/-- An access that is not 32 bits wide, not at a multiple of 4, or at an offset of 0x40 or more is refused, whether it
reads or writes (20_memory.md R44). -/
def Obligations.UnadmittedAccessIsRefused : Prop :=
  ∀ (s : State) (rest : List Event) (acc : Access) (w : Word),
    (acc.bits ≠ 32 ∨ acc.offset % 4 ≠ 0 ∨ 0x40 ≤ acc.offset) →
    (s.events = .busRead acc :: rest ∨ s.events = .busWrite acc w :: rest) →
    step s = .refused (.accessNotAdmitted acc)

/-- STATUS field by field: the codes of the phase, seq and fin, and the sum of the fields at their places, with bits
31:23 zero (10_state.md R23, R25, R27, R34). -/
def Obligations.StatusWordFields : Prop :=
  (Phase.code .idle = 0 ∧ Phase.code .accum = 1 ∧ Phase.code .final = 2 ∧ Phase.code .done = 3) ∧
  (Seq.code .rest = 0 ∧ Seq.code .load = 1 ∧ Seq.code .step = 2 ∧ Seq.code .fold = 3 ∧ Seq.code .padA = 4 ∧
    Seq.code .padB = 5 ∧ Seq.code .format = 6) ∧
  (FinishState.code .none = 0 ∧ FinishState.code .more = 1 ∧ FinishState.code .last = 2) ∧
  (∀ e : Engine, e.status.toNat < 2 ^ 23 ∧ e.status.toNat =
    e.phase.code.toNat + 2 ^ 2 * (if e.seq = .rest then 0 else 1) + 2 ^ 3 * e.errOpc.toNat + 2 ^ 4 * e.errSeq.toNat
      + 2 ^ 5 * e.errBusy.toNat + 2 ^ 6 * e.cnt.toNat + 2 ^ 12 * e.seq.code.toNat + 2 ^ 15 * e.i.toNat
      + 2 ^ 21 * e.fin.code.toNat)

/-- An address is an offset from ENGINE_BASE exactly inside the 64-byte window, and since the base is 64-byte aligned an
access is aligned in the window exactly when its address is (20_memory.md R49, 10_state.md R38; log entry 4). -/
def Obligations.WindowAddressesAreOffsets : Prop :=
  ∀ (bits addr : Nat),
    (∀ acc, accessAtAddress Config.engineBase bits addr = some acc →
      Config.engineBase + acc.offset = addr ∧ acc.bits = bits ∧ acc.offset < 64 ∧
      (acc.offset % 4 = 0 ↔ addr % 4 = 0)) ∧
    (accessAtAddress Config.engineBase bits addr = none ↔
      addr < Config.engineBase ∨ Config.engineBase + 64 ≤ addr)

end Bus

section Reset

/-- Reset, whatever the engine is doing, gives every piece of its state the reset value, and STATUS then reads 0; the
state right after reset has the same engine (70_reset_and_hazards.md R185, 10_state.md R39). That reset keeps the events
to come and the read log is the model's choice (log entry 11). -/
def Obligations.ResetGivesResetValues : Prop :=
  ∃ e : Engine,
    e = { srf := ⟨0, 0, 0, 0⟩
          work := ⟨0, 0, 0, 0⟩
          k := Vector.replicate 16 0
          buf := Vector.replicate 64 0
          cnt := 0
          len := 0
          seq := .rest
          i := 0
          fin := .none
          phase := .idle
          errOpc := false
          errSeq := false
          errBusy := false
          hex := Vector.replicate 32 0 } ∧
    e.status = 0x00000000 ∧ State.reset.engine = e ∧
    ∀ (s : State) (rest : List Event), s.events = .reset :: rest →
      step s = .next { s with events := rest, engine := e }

» Assigned task:
Find the string "entry" in the listing and copy every line in which it occurs.

» Output:
access is aligned in the window exactly when its address is (20_memory.md R49, 10_state.md R38; log entry 4). -/
to come and the read log is the model's choice (log entry 11). -/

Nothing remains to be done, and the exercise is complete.